The United States has lagged behind other nations in ratifying a global disability-rights treaty, but the Senate may yet approve the international measure this year, defying conservative opponents.
The Convention on the Rights of Persons with Disabilities (CRPD), adopted in 2006 by the United Nations, was signed by President Barack Obama in 2009. To date it has been ratified by 137 countries, including China, Pakistan, and most of Europe.
The convention sets fundamental rights for the disabled, including education and health care rights equal to those enjoyed by able-bodied people. It also invokes freedom from employment discrimination and access to transport and public buildings, committing signatory nations to uphold such principles.
The CRPD fell six votes short in the 100-member Senate, where a two-thirds majority is required for passage of international treaties.
Some Republicans said it was a case of bad timing; the treaty's introduction violated a principle of not debating major measures just before inauguration of a new Congress in January.

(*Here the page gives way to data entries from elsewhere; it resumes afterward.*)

-- ==== Sys2Proof/Proofs/PointsChanges.lean ====
section
/-!
SUPPORT. What a points change makes of the joints of the path (R68, R86 to R88): settles O32 and O33.
-/
namespace Sys2Proof.Machine

variable {s t : State} {change : PointsChange} {toe : EndRef} {held : List Nat} {toeAtA : Bool} {i j n : Nat}
  {path front : List PathEntry} {e : PathEntry} {outcomes : List JointOutcome} {rest : List PointsChange}
  {record : PointsRecord} {datum : Location}

/-! ## One joint (R86) -/

/-- A joint differs where it passes the points by a branch other than the setting. -/
theorem Via.differs_iff {via : Option Via} {points : Fin 16} {setting : Setting} :
    Via.differs via points setting = true ↔ ∃ b, via = some (.points points b) ∧ setting.code ≠ b.code := by
  rcases via with _ | _ | ⟨id, branch⟩
  · simp [Via.differs]
  · simp [Via.differs]
  · cases branch <;> cases setting <;> simp [Via.differs, Setting.code, Branch.code]

/-- A place is held on the B-side of a joint. -/
def HeldOnB (held : List Nat) (j : Nat) : Prop := ∃ n ∈ held, n < j

/-- A place is held on the A-side of a joint. -/
def HeldOnA (held : List Nat) (j : Nat) : Prop := ∃ n ∈ held, j ≤ n

/-- What becomes of a joint with the toe on a side, by the sides that are held (R86). -/
theorem classify_spec (held : List Nat) (toeAtA : Bool) (j : Nat) :
    (classify held toeAtA j = .mark ↔ HeldOnB held j ∧ HeldOnA held j) ∧
    (classify held toeAtA j = .removeBSide ↔ toeAtA = true ∧ HeldOnA held j ∧ ¬HeldOnB held j) ∧
    (classify held toeAtA j = .removeASide ↔ toeAtA = false ∧ HeldOnB held j ∧ ¬HeldOnA held j) := by
  have onB : HeldOnB held j ↔ (held.any fun i => decide (i < j)) = true := by simp [HeldOnB]
  have onA : HeldOnA held j ↔ (held.any fun i => decide (j ≤ i)) = true := by simp [HeldOnA]
  rw [onB, onA, classify]
  cases (held.any fun i => decide (i < j)) <;> cases (held.any fun i => decide (j ≤ i)) <;> cases toeAtA <;> decide

/-- The outcome at the joint of an entry at a place. -/
def jointOutcome (change : PointsChange) (toe : EndRef) (held : List Nat) (j : Nat) (e : PathEntry) : JointOutcome :=
  if Via.differs e.via change.points change.after then classify held (decide (toe = ⟨e.sec, e.orientation.bSide⟩)) j
  else .untouched

/-- The joint of an entry passes the points by a branch that the change leaves. -/
def Differs (change : PointsChange) (e : PathEntry) : Prop :=
  ∃ b, e.via = some (.points change.points b) ∧ change.after.code ≠ b.code

theorem jointOutcome_of_latched (h : ¬Differs change e) : jointOutcome change toe held j e = .untouched :=
  if_neg (mt Via.differs_iff.1 h)

theorem jointOutcome_of_differs (h : Differs change e) :
    jointOutcome change toe held j e = classify held (decide (toe = ⟨e.sec, e.orientation.bSide⟩)) j :=
  if_pos (Via.differs_iff.2 h)

/-- An outcome other than untouched is that of a joint that differs. -/
theorem jointOutcome_eq_iff {o : JointOutcome} (touched : o ≠ .untouched) : jointOutcome change toe held j e = o ↔
    Differs change e ∧ classify held (decide (toe = ⟨e.sec, e.orientation.bSide⟩)) j = o := by
  by_cases differs : Differs change e
  · rw [jointOutcome_of_differs differs, and_iff_right differs]
  · rw [jointOutcome_of_latched differs]
    exact iff_of_false touched.symm fun h => differs h.1

theorem jointOutcome_mark :
    jointOutcome change toe held j e = .mark ↔ Differs change e ∧ HeldOnB held j ∧ HeldOnA held j := by
  rw [jointOutcome_eq_iff (o := .mark) nofun, (classify_spec _ _ _).1]

theorem jointOutcome_removeBSide : jointOutcome change toe held j e = .removeBSide ↔
    Differs change e ∧ toe = ⟨e.sec, e.orientation.bSide⟩ ∧ HeldOnA held j ∧ ¬HeldOnB held j := by
  rw [jointOutcome_eq_iff (o := .removeBSide) nofun, (classify_spec _ _ _).2.1, decide_eq_true_iff]

theorem jointOutcome_removeASide : jointOutcome change toe held j e = .removeASide ↔
    Differs change e ∧ toe ≠ ⟨e.sec, e.orientation.bSide⟩ ∧ HeldOnB held j ∧ ¬HeldOnA held j := by
  rw [jointOutcome_eq_iff (o := .removeASide) nofun, (classify_spec _ _ _).2.2, decide_eq_false_iff_not]

/-! ## All joints (R86) -/

theorem jointOutcomes_getElem? (i : Nat) : (jointOutcomes change toe held j path)[i]? =
    path[i]?.map fun e => jointOutcome change toe held (j + i) e := by
  induction path generalizing i j with
  | nil => rfl
  | cons e rest ih =>
    cases i with
    | zero => rfl
    | succ i =>
      rw [jointOutcomes, List.getElem?_cons_succ, List.getElem?_cons_succ, ih, Nat.add_right_comm, Nat.add_assoc]

/-- The joints of a stretch that differ nowhere are untouched. -/
theorem jointOutcomes_of_latched (h : ∀ e ∈ path, ¬Differs change e) :
    jointOutcomes change toe held j path = List.replicate path.length .untouched := by
  refine List.eq_replicate_iff.2 ⟨jointOutcomes_length, fun o mem => ?_⟩
  obtain ⟨i, at_⟩ := List.getElem?_of_mem mem
  rw [jointOutcomes_getElem?, Option.map_eq_some_iff] at at_
  obtain ⟨e, stands, rfl⟩ := at_
  exact jointOutcome_of_latched (h e (List.mem_of_getElem? stands))

theorem jointOutcomes_append : jointOutcomes change toe held j (front ++ path) =
    jointOutcomes change toe held j front ++ jointOutcomes change toe held (j + front.length) path := by
  induction front generalizing j with
  | nil => rfl
  | cons e rest ih =>
    simp only [List.cons_append, jointOutcomes, ih, List.length_cons, Nat.add_assoc, Nat.add_comm 1]

/-- The first place kept is that of the last joint whose B-side is removed (R87). -/
theorem keepFrom_spec (j : Nat) (outcomes : List JointOutcome) :
    (∀ i, outcomes[i]? = some .removeBSide → j + i ≤ keepFrom j outcomes) ∧
    (keepFrom j outcomes = 0 ∨ ∃ i, outcomes[i]? = some .removeBSide ∧ keepFrom j outcomes = j + i) := by
  induction outcomes generalizing j with
  | nil => exact ⟨nofun, .inl rfl⟩
  | cons o rest ih =>
    obtain ⟨above, reached⟩ := ih (j + 1)
    have later : keepFrom (j + 1) rest = 0 ∨
        ∃ i, (o :: rest)[i]? = some .removeBSide ∧ keepFrom (j + 1) rest = j + i := by
      refine reached.imp_right fun ⟨i, at_, place⟩ => ⟨i + 1, at_, ?_⟩
      omega
    rw [keepFrom]
    split
    · next removed =>
      refine ⟨fun i at_ => ?_, ?_⟩
      · cases i with
        | zero => exact le_max_left _ _
        | succ i => exact le_max_of_le_right (by have := above i at_; omega)
      · rcases max_choice j (keepFrom (j + 1) rest) with h | h <;> rw [h]
        · exact .inr ⟨0, congrArg some removed, rfl⟩
        · exact later
    · next kept =>
      refine ⟨fun i at_ => ?_, later⟩
      cases i with
      | zero => exact absurd (Option.some.inj at_) kept
      | succ i => have := above i at_; omega

/-- The place behind the last one kept is that of the first joint whose A-side is removed (R87). -/
theorem keepTo_spec (length j : Nat) (outcomes : List JointOutcome) :
    (∀ i, outcomes[i]? = some .removeASide → keepTo length j outcomes ≤ j + i) ∧
    (keepTo length j outcomes = length ∨
      ∃ i, outcomes[i]? = some .removeASide ∧ keepTo length j outcomes = j + i) := by
  induction outcomes generalizing j with
  | nil => exact ⟨nofun, .inl rfl⟩
  | cons o rest ih =>
    rw [keepTo]
    split
    · next removed => exact ⟨fun i _ => Nat.le_add_right j i, .inr ⟨0, congrArg some removed, rfl⟩⟩
    · next kept =>
      obtain ⟨below, reached⟩ := ih (j + 1)
      refine ⟨fun i at_ => ?_, reached.imp_right fun ⟨i, at_, place⟩ => ⟨i + 1, at_, by omega⟩⟩
      cases i with
      | zero => exact absurd (Option.some.inj at_) kept
      | succ i => have := below i at_; omega

theorem keepFrom_eq_zero (h : .removeBSide ∉ outcomes) : keepFrom j outcomes = 0 :=
  (keepFrom_spec j outcomes).2.resolve_right fun ⟨_, at_, _⟩ => h (List.mem_of_getElem? at_)

theorem keepTo_eq_length (h : .removeASide ∉ outcomes) : keepTo n j outcomes = n :=
  (keepTo_spec n j outcomes).2.resolve_right fun ⟨_, at_, _⟩ => h (List.mem_of_getElem? at_)

theorem not_mem_untouched {o : JointOutcome} (touched : o ≠ .untouched) : o ∉ List.replicate n .untouched :=
  fun mem => touched (List.eq_of_mem_replicate mem)

/-- The entries of a path with its straddled joints marked (R88). -/
theorem markEntries_getElem? (i : Nat) : (markEntries path (jointOutcomes change toe held 0 path))[i]? =
    path[i]?.map fun e => if jointOutcome change toe held i e = .mark then { e with moved := true } else e := by
  rw [markEntries, List.getElem?_zipWith, jointOutcomes_getElem?, Nat.zero_add]
  cases path[i]? <;> rfl

/-- Where no outcome marks, no entry is marked. -/
theorem markEntries_of_unmarked (length : path.length = outcomes.length) (h : .mark ∉ outcomes) :
    markEntries path outcomes = path := by
  induction path generalizing outcomes with
  | nil => rfl
  | cons e rest ih =>
    cases outcomes with
    | nil => cases length
    | cons o outcomes =>
      obtain ⟨here, later⟩ := not_or.1 (mt List.mem_cons.2 h)
      rw [markEntries, List.zipWith_cons_cons, if_neg (Ne.symm here)]
      exact congrArg _ (ih (Nat.succ.inj length) later)

/-- A path cut at neither end. -/
theorem cutPath_whole (h : path.length ≤ n) : cutPath 0 n path = path := List.take_of_length_le h

/-! ## What a points change makes of a state (R86 to R88) -/

/-- The state with a change taken from those handed over. -/
def State.changesLeft (s : State) (rest : List PointsChange) : State :=
  { s with store := { s.store with changes := rest } }

/-- The changes handed over do not show in the places held. -/
theorem heldPlaces_changesLeft (v : VehicleRecord) :
    heldPlaces (s.changesLeft rest).store v path datum = heldPlaces s.store v path datum := by
  have walks : walk (s.changesLeft rest).store path datum = walk s.store path datum :=
    walk_congr (g := s.store) (h := (s.changesLeft rest).store) (fun _ => rfl) _ _
  rw [heldPlaces, walks, heldPlaces]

Even though it was modeled on the Americans with Disabilities Act (ADA) -- the landmark legislation which enshrined disability rights in the country and helped improve conditions around the world -- critics said the treaty would infringe on US sovereignty.
Senator Orrin Hatch went so far as to warn on the Senate floor in July that ratifying CRPD "would endorse an official ongoing role for the United Nations in evaluating virtually every aspect of American life."
But supporters said they sense renewed momentum, and one of the treaty's main Republican proponents, Senator John McCain, said some in his party who opposed it last year "are giving it consideration."
"We're talking to a lot of people about it," McCain told AFP Wednesday. "We are working the issue."
The committee on Tuesday held the first of two hearings on the measure, with its Democratic chairman Senator Robert Menendez saying he hopes for a vote by year's end.
"It won't be easy, but if we can get the Senate to listen to the facts instead of the fear-mongering, I'm confident we can get there," Menendez told the hearing.
"We're making an all-out effort to try to achieve success this time."
He said ratification was a matter of maintaining US leadership on the issue.
But social conservatives warn it would merely invite interference in domestic affairs, even though proponents say the basic treaty includes no enforcement mechanism or penalties.
If the treaty has no impact on US law, and the ADA already has the most sweeping protections in the world, "Then why do it?" Michael Farris, chairman of the Home School Legal Defense Association, told AFP before addressing Tuesday's hearing.
"It's creating a universal standard that all nations including the US have to comply with."
Christian conservative activists launched a campaign last year against the convention's Article 7 which states that in action concerning children with disabilities, "the best interests of the child shall be a primary consideration."
Farris interprets that as yielding power to Washington to compel a disabled child to attend school, even if his parents want him taught at home.
Right-to-life conservatives have also warned that the convention would open the door toward expanded abortion rights, something experts said was unlikely.
Richard Thornburgh, a Republican former attorney general, dismissed as "alarmist" the claims that the convention could trump US law on American soil.
"This is not a country that's going to submit to any worldwide body," he said.
Elizabeth MacNairn, executive director of Handicap International USA, said ratification would give Washington a crucial "place at the table" for establishing rights worldwide.
"It adds heft to the kind of work we're doing with our partners in Nepal, to say that we too have ratified this instrument, we too work on making services accessible, we too are part of this international dialogue," MacNairn said.
Congresswoman Tammy Duckworth, a military veteran who lost both legs in Iraq, said she had "egg on my face" because she could not tell disability-rights advocates in Asia that the United States is leading on the issue.
"We have what should be the gold standard in disability access, yet our legitimacy to lead other nations is weakened, because we have not yet ratified the CRPD," she testified.
"We should be at the head of the table, and we're not."